As we scale, we get to the hurdles of a monolith. You start mixing domains. You get spaghetti code. It's hard to synchronize between teams. Who is the owner of a monolith that contains many domains? There are tradeoffs, but there also are benefits. Next, let's take a look at microservices and serverless. They're very similar. With a microservice when you go to distributed systems, now you no longer run in a single process. You have your dependencies, other services that you're depending on. Not so simple anymore as a monolith, but this is a textbook case. In a real world, you don't just have direct dependencies. You have something closer to this, you have indirect dependencies and long flows. If you are a company that is fairly big like Wix, you get to something like this.

This is not Battlestar Galactica, this is a map of our production system from a couple of years ago. Wix has over 4000 microservices clusters. Did we mention complexity? Yes, this is a fairly complex system. When we talk about microservices and serverless, we trade off other things. With the code we want single responsibility and single domain. It's easier to code like this, but we trade off the cross-cutting concern that has to be replicated across the microservices. Testing becomes more complex. It's easy to deploy. Every team has their own independent lifecycle. Every deployment, since you have a long flow, you need to keep backward compatibility, because you don't know who is going to call you. Refactoring becomes hard. Breaking an API becomes harder. When we run, it's easy to scale. We have a clear owner of a service, but the topology becomes complex, performance gets hurt. There is no perfect system.

Code Complexity

I want you to join me on a journey that we started about 4 years ago, looking at all those issues and trying to tackle each and every pillar, and trying to figure out, how can we build something else, something that will solve most, if not all of our pillars from code, deploy, and run. Let's look at the code. We'll start with an example. I want you to meet Dana. Dana is a new developer, and she gets a task from her manager. She needs to write a task management system. Pretty simple system. You write your task. You assign a person. You have some status complete or in progress. Very simple.
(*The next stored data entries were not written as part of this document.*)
-- ==== Sys2Proof/Machine/ExecPorter.lean ====
section
/-! DEFINITION. One meaning for each command of the porter (chapter 17): what the command does, and then what it sets off. -/

namespace Sys2Proof.Machine

open Sys2Proof

/-- ACTIVATE (R423). -/
def execActivate (rq : Requester) (t : Task) (s : State) : Host.Outcome State Fault Refusal :=
  run (regWriteBody rq (regAt .porter fPorterTaskCmdTask) (BitVec.ofNat 32 (t.toNat + 1 * 2 ^ 16))) s

/-- POST (R423). -/
def execPost (rq : Requester) (t : Task) (s : State) : Host.Outcome State Fault Refusal :=
  run (regWriteBody rq (regAt .porter fPorterTaskCmdTask) (BitVec.ofNat 32 (t.toNat + 2 * 2 ^ 16))) s

/-- TASK_RETIRE (R423). -/
def execTaskRetire (rq : Requester) (t : Task) (s : State) : Host.Outcome State Fault Refusal :=
  run (regWriteBody rq (regAt .porter fPorterTaskCmdTask) (BitVec.ofNat 32 (t.toNat + 3 * 2 ^ 16))) s

/-- SET_PRIO (R423). -/
def execSetPrio (rq : Requester) (t : Task) (prio : BitVec 5) (s : State) : Host.Outcome State Fault Refusal :=
  run (regWriteBody rq (regAt .porter fPorterTaskCmdTask) (BitVec.ofNat 32 (t.toNat + prio.toNat * 2 ^ 10 + 4 * 2 ^ 16))) s

/-- PORTER_TICK (R427). -/
def execPorterTick (s : State) : Host.Outcome State Fault Refusal :=
  run porterTickBody s

/-- DELAY_EXPIRY (R427). -/
def execDelayExpiry (s : State) : Host.Outcome State Fault Refusal :=
  run delayExpiryBody s

/-- DESC_BAD (R422). -/
def execDescBad (t : Task) (s : State) : Host.Outcome State Fault Refusal :=
  run (descBadBody t) s

/-- TRACE_FLUSH (R429). -/
def execTraceFlush (rq : Requester) (w : Word) (s : State) : Host.Outcome State Fault Refusal :=
  runChecked (regWriteBody rq (regAt .porter fPorterTraceCtrlEn) (w &&& ~~~(2 : Word))) s

end Sys2Proof.Machine
end

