-- ==== Sys2Proof/Machine/Dispatch.lean ====
section
/-! DEFINITION. What each command does: one arm for each constructor of Instr. -/

namespace Sys2Proof.Machine

open Sys2Proof
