/-- A core that is ready to execute writes the result of each of the register-register and register-immediate instructions and
of LUI to the destination register and moves to the next word; a shift by 32 or more in the immediate form is an illegal
instruction. After a core writes a register and its PC: w0 reads 0; a register other than w0 reads the value written; every
other register reads as before; nothing else of the core, nothing of the other core and nothing else of the device has changed.
(R399, R400, R401) -/
def Obligations.RegisterInstructions : Prop :=
  (∀ (s : State) (c : Fin 2) (e : Device), s.dev.ready c e →
    ∀ (rd ra rb : RegNo) (imm : BitVec 18) (a b x z : Word), a = (e.core c).reg ra → b = (e.core c).reg rb →
      x = imm.signExtend 32 → z = imm.setWidth 32 →
    (∀ v i, (v, i) ∈ [
        (a + b, Instr.insnAdd c rd ra rb), (a - b, .insnSub c rd ra rb), (a &&& b, .insnAnd c rd ra rb),
        (a ||| b, .insnOr c rd ra rb), (a ^^^ b, .insnXor c rd ra rb), (a <<< (b.toNat % 32), .insnSll c rd ra rb),
        (a >>> (b.toNat % 32), .insnSrl c rd ra rb), (a.sshiftRight (b.toNat % 32), .insnSra c rd ra rb),
        (if a.slt b then 1 else 0, .insnSlt c rd ra rb), (if a.ult b then 1 else 0, .insnSltu c rd ra rb),
        (a * b, .insnMul c rd ra rb), (BitVec.ofInt 32 (a.toInt * b.toInt / 2 ^ 32), .insnMulh c rd ra rb),
        (BitVec.ofNat 32 (a.toNat * b.toNat / 2 ^ 32), .insnMulhu c rd ra rb), (if b = 0 then 0xFFFFFFFF else if a = 0x80000000 ∧ b = 0xFFFFFFFF then 0x80000000
          else BitVec.ofInt 32 (a.toInt.tdiv b.toInt), .insnDiv c rd ra rb),
        (if b = 0 then 0xFFFFFFFF else BitVec.ofNat 32 (a.toNat / b.toNat), .insnDivu c rd ra rb),
        (a + x, .insnAddi c rd ra imm), (a &&& z, .insnAndi c rd ra imm), (a ||| z, .insnOri c rd ra imm),
        (a ^^^ z, .insnXori c rd ra imm), (if a.slt x then 1 else 0, .insnSlti c rd ra imm),
        (if a.ult x then 1 else 0, .insnSltiu c rd ra imm)] →
      exec i s = .next (s.after ((e.setCore c ((e.core c).setReg rd v)).setPc c ((e.core c).pc + 4)))) ∧
    (∀ up : BitVec 22, exec (.insnLui c rd up) s =
      .next (s.after ((e.setCore c ((e.core c).setReg rd (up ++ (0 : BitVec 10)))).setPc c ((e.core c).pc + 4)))) ∧
    (∀ v op i, (v, op, i) ∈ [
        (a <<< imm.toNat, ImmOp.slli, Instr.insnSlli c rd ra imm), (a >>> imm.toNat, .srli, .insnSrli c rd ra imm),
        (a.sshiftRight imm.toNat, .srai, .insnSrai c rd ra imm)] →
      (imm.toNat < 32 → exec i s =
        .next (s.after ((e.setCore c ((e.core c).setReg rd v)).setPc c ((e.core c).pc + 4)))) ∧
      (32 ≤ imm.toNat → exec i s = .next (s.after (e.insnExc c (exIllegal (encodeCore (.imm op rd ra imm)))))))) ∧
  (∀ (e : Device) (c : Fin 2) (rd : RegNo) (v pc : Word) (d : Device),
    d = (e.setCore c ((e.core c).setReg rd v)).setPc c pc →
    (d.core c).reg 0 = 0 ∧ (rd ≠ 0 → (d.core c).reg rd = v) ∧ (∀ r, r ≠ rd → (d.core c).reg r = (e.core c).reg r) ∧
    (d.core c).pc = pc ∧ { d.core c with regs := (e.core c).regs, pc := (e.core c).pc } = e.core c ∧
    (∀ c' : Fin 2, c' ≠ c → d.core c' = e.core c') ∧ { d with cores := e.cores } = e)

/-- A load of each size returns the extended value of the addressed bytes of the tightly coupled memories, the register of a
management access, or waits for the mesh; a store of each size writes the low bytes of its register there, as a posted or non-
posted packet in a mesh aperture. Misaligned, unmapped, refused and uncorrectable accesses take the exception that their rule
gives. (R401, R404, R406) -/
def Obligations.LoadsAndStores : Prop :=
  (∀ (s : State) (c : Fin 2) (e : Device), s.dev.ready c e →
    ∀ (rd ra : RegNo) (imm : BitVec 18) (a : Word), a = (e.core c).reg ra + imm.signExtend 32 →
    ∀ k i, (k, i) ∈ [(LoadKind.sb, Instr.insnLb c rd ra imm), (.ub, .insnLbu c rd ra imm), (.sh, .insnLh c rd ra imm),
        (.uh, .insnLhu c rd ra imm), (.w, .insnLw c rd ra imm)] →
    (misalignedAt a (loadSize k) = true → exec i s = .next (s.after (e.insnExc c (exMisaligned a)))) ∧
    (misalignedAt a (loadSize k) = false → regionOf a = .itcm ∨ regionOf a = .dtcm →
      (∀ bs e1, e.tcmRead c a.toNat (loadSize k) = (some bs, e1) → e1.unwatched c →
        exec i s = .next (s.after
          ((e1.setCore c ((e1.core c).setReg rd (loadValue k (natLE bs)))).setPc c ((e.core c).pc + 4)))) ∧
      (∀ e1, e.tcmRead c a.toNat (loadSize k) = (none, e1) → exec i s = .next (s.after (e1.insnExc c (exBus a busTcm))))) ∧
    (∀ off, regionOf a = .mgmt off →
      (loadSize k = 4 → off % 4 = 0 → ∀ v e1, e.mgmtRead (.core c) false off = (v, e1) → e1.unwatched c →
        exec i s = .next (s.after ((e1.setCore c ((e1.core c).setReg rd v)).setPc c ((e.core c).pc + 4)))) ∧
      (loadSize k ≠ 4 ∨ off % 4 ≠ 0 → exec i s = .next (s.after (e.insnExc c (exBus a busMgmt))))) ∧
    (misalignedAt a (loadSize k) = false → ∀ ap x, regionOf a = .aperture ap x → e.apValid c ap = true → ∀ iss,
      e.coreIssue c (.core c.val) (e.corePacket 0 0x00 (e.apGlobal c ap x) (loadSize k) (e.apAttr c ap) []) = iss →
      (∀ t e1, iss = .sent t e1 → exec i s = .next (s.after (e1.setCore c { e1.core c with
        mode := .waiting, wait := some (.load rd.toNat k a), waitTag := some t, fed := false }))) ∧
      (∀ st, iss = .refused st → exec i s = .next (s.after (e.insnExc c (exMesh a ap st))))) ∧
    (misalignedAt a (loadSize k) = false → (regionOf a = .hole ∨ ∃ ap x, regionOf a = .aperture ap x ∧ e.apValid c ap = false) →
      exec i s = .next (s.after (e.insnExc c (exBus a busUnmapped))))) ∧
  (∀ (s : State) (c : Fin 2) (e : Device), s.dev.ready c e →
    ∀ (rd ra : RegNo) (imm : BitVec 18) (a v : Word), a = (e.core c).reg ra + imm.signExtend 32 → v = (e.core c).reg rd →
    ∀ n i, (n, i) ∈ [(1, Instr.insnSb c rd ra imm), (2, .insnSh c rd ra imm), (4, .insnSw c rd ra imm)] →
    ∀ E, undefinedBy s.dev E = none →
    (misalignedAt a n = true → E = e.insnExc c (exMisaligned a) → exec i s = .next (s.after E)) ∧
    (misalignedAt a n = false → regionOf a = .itcm ∨ regionOf a = .dtcm →
      ∀ ok e1, e.tcmWrite c a.toNat (bytesLE n v.toNat) = (ok, e1) →
      (ok = true → e1.unwatched c → E = e1.setPc c ((e.core c).pc + 4) → exec i s = .next (s.after E)) ∧
      (ok = false → E = e1.insnExc c (exBus a busTcm) → exec i s = .next (s.after E))) ∧
    (∀ off, regionOf a = .mgmt off →
      (∀ e1, n = 4 → off % 4 = 0 → e.mgmtWrite0 (.core c) off v = some e1 → e1.unwatched c →
        E = e1.setPc c ((e.core c).pc + 4) → exec i s = .next (s.after E)) ∧
      (n ≠ 4 ∨ off % 4 ≠ 0 ∨ e.mgmtWrite0 (.core c) off v = none →
        E = e.insnExc c (exBus a busMgmt) → exec i s = .next (s.after E))) ∧
    (misalignedAt a n = false → ∀ ap x, regionOf a = .aperture ap x → e.apValid c ap = true →
      (∀ e1, e.apNp c ap = false →
        e1 = e.corePosted c.val (e.corePacket 2 0x10 (e.apGlobal c ap x) n (e.apAttr c ap) (bytesLE n v.toNat)) → e1.unwatched c →
        E = e1.setPc c ((e.core c).pc + 4) → exec i s = .next (s.after E)) ∧
      (∀ t e1, e.apNp c ap = true → e.coreIssue c (.coreStore c.val ap a)
          (e.corePacket 0 0x01 (e.apGlobal c ap x) n (e.apAttr c ap) (bytesLE n v.toNat)) = .sent t e1 → e1.unwatched c →
        E = e1.setPc c ((e.core c).pc + 4) → exec i s = .next (s.after E))) ∧
    (misalignedAt a n = false → (regionOf a = .hole ∨ ∃ ap x, regionOf a = .aperture ap x ∧ e.apValid c ap = false) →
      E = e.insnExc c (exBus a busUnmapped) → exec i s = .next (s.after E)))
I want you to think about what it would take and how long would it take you to write this simple service, so did Dana. She went to her manager. She got the task. Now she goes to her manager and said, "Yes, Aviran, I know how to build my task management system. I need to do domain modeling and design a good API." Then her manager just tells her, "Yes, but you need to think about the request flow. What comes in the request flow?" "I need to do authentication and authorization. Pretty simple. I can handle this task." "Don't forget to do the input validations and the object mapping between the APIs and your database. Of course, don't forget to call RPC. You need to figure out how to do that.

Of course, fetch the secrets, because you need to go to the database." Dana thinks about it. Ok, now I know I have to do a little bit more things, but fine, I can handle that. Now I can go and write my code. "You need to also worry about data access and domain events, because every action needs to send a domain event, and also error handling, because we need good error messages." Dana scratches her head and said, "I can do that also." Now I can go and write my code? "Almost, but you also need to consider GDPR and PII and caching, and, of course, logging.

Don't forget about logging, and how you test your systems." Dana is starting to get frustrated. That's a lot of things. I just need to write a task management system. It's pretty simple. Three APIs, that's it. Now I can start writing the code. Almost, because now you need to do scaffolding, and figure out how the build system works, and A/B testing, gradual rollout, and how to debug, and monitor, and a lot of concerns just to write a simple task management system. Someone talked about complexity, I think, in the beginning of the talk.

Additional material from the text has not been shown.